Rehabilitation Plan- Exercises
Following your surgery and prior to your first post-op visit, the following exercises are very important in order to restore your knee motion and maintain muscle function. Your rehab program will be advanced at your first post-op visit with your surgeon and physical therapist. Use the ice machine as instructed or as often as possible, especially before moving the knee. Crutches and immobilizer or brace (locked straight) should be used at all times while walking. Your weight bearing status will depend on the procedure performed.
1. Seated Extension Stretch: Open the immobilizer or brace and place a rolled towel under your heel to allow your knee to stretch into full extension. Restoring normal extension is very important and needs to be addressed now. Perform this 2-3 times a day. 10-15 minutes each session. You may and should use ice during this session.

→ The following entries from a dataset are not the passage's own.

/-- Sweeps (R170, R171): ATTENTION outside STARTING, and the sweep timer once it runs, start a sweep when none runs and leave one
pending when one does; the end of a sweep lets the blocks act on it and starts the pending one at once; with none running it is
nothing. The order unit acts first (R124): on every WITHDRAW in slot order, with the activation test where one has ended the active
order; then on the new posts, ordered by the sequence number in their bodies and then by slot; then it tests activation. A post
refused with SLOT_BUSY is forgotten where the tags are equal or the command is WITHDRAW, as log 65 reads it (R125). Then the ready records
move into the free roll slots in slot order, whose number is kept (R120, R171), and for each fault slot it is noted whether its tags are
equal, and the slot of a CLEARED entry so acknowledged becomes free (R163, R164). That the whole sweep acts at its end is the model's
choice (log 6), and so is that the planner's report of a withdrawal's end comes after the posts (log 57). -/
def Obligations.SweepsAskedAndEnded : Prop :=
  ∀ s : State,
    let asked : State := { s with port := { s.port with
      sweepRunning := true, sweepPending := s.port.sweepPending || s.port.sweepRunning } }
    (s.port.phase ≠ .starting → exec .attention s = .next asked)
    ∧ (s.port.phase = .starting → exec .attention s = .next s)
    ∧ (s.port.sweepTimer = true → exec .sweepTimer s = .next asked)
    ∧ (s.port.sweepTimer = false → exec .sweepTimer s = .next s)
    ∧ (s.port.sweepRunning = false → exec .sweepEnd s = .next s)
    ∧ (s.port.sweepRunning = true → ∃ t, exec .sweepEnd s = .next t
        ∧ t.port = { s.port with
            notice := s.sweepPass.port.notice, counter := s.sweepPass.port.counter,
            sweepRunning := s.port.sweepPending, sweepPending := false }
        ∧ t = { s.sweepPass with port := t.port }
        ∧ s.leavesInputs s.sweepPass)
    ∧ (let withdrawn := ((List.range 8).filter (fun n => decide (s.readByte (0x0401 + 128 * n) = 2))).foldl
          (fun s n => s.withdraw n) s
      let w := if s.ord.active.isSome = true ∧ withdrawn.ord.active = none then withdrawn.testActivation else withdrawn
      let tag (n : Nat) : Byte := w.readByte (0x0400 + 128 * n)
      let part (n : Nat) : Byte := w.readByte (0x0470 + 128 * n)
      let command (n : Nat) : Byte := w.readByte (0x0401 + 128 * n)
      let slots := (List.range 8).filter (fun n => decide (command n = 1 ∧ tag n ≠ 0 ∧ tag n ≠ part n))
      ∃ (posts : List Nat) (x : State),
        posts.Perm slots
        ∧ posts.Pairwise (fun m n => (w.readBody m).seq < (w.readBody n).seq ∨ ((w.readBody m).seq = (w.readBody n).seq ∧ m < n))
        ∧ x = { w with ord := { w.ord with orders := x.ord.orders } }
        ∧ (∀ n, n < 8 → x.order n =
            if tag n = part n ∨ command n = 2 then { w.order n with busyTag := 0 } else w.order n)
        ∧ (let orders := State.settlePlan (State.testActivation (posts.foldl (fun s n => s.dealPost n) x))
          let free := (List.range 32).filter (fun n => decide (orders.readByte (0x0800 + 96 * n) = 0
            ∨ orders.readByte (0x0800 + 96 * n) = orders.readByte (0x0802 + 96 * n)))
          let moved := State.settlePlan (State.moveRecords
            { orders with rolls := { orders.rolls with freeSlots := free.length } } free)
          s.sweepPass = (List.range 32).foldl (fun s n => s.sweepFault n) moved))
    ∧ (∀ n, n < 32 → s.sweepFault n = { s with fault := { s.fault with
        acked := s.fault.acked.set n (decide (s.readByte (0x1500 + 32 * n) = s.readByte (0x1502 + 32 * n))),
        free := s.fault.free.set n (s.fault.free.getD n false
          || decide (s.readByte (0x1500 + 32 * n) = s.readByte (0x1502 + 32 * n)
              ∧ s.readByte (0x1500 + 32 * n) ≠ 0 ∧ s.faultEntryState n = 2)) } })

2. Seated Quad Set: With the leg straight and immobilizer open, place a rolled towel under your knee and tighten the quad muscles in the front of the thigh, pushing the knee down into the towel. Perform this 2-3 times a day. 25-30 reps each session.
3. Ankle Pumps: Move your ankle up and down frequently during the day. This will help the circulation in the calf and decrease lower leg swelling.
4. Heel Slides (for meniscectomy only): To bend your knee, begin with sliding your heel towards your buttocks as far as you can into your pain tolerable range, then slide back down straight. When you can put your feet up on the wall, you can begin wall slides. Rest the operative leg on the non-operative leg, then lower the feet down the wall, allowing gravity to bend your knee. Use your non-operative leg to push your feet back up the wall. Repeat several times during a 10-15 minute session. Do this 2-3 sessions a day.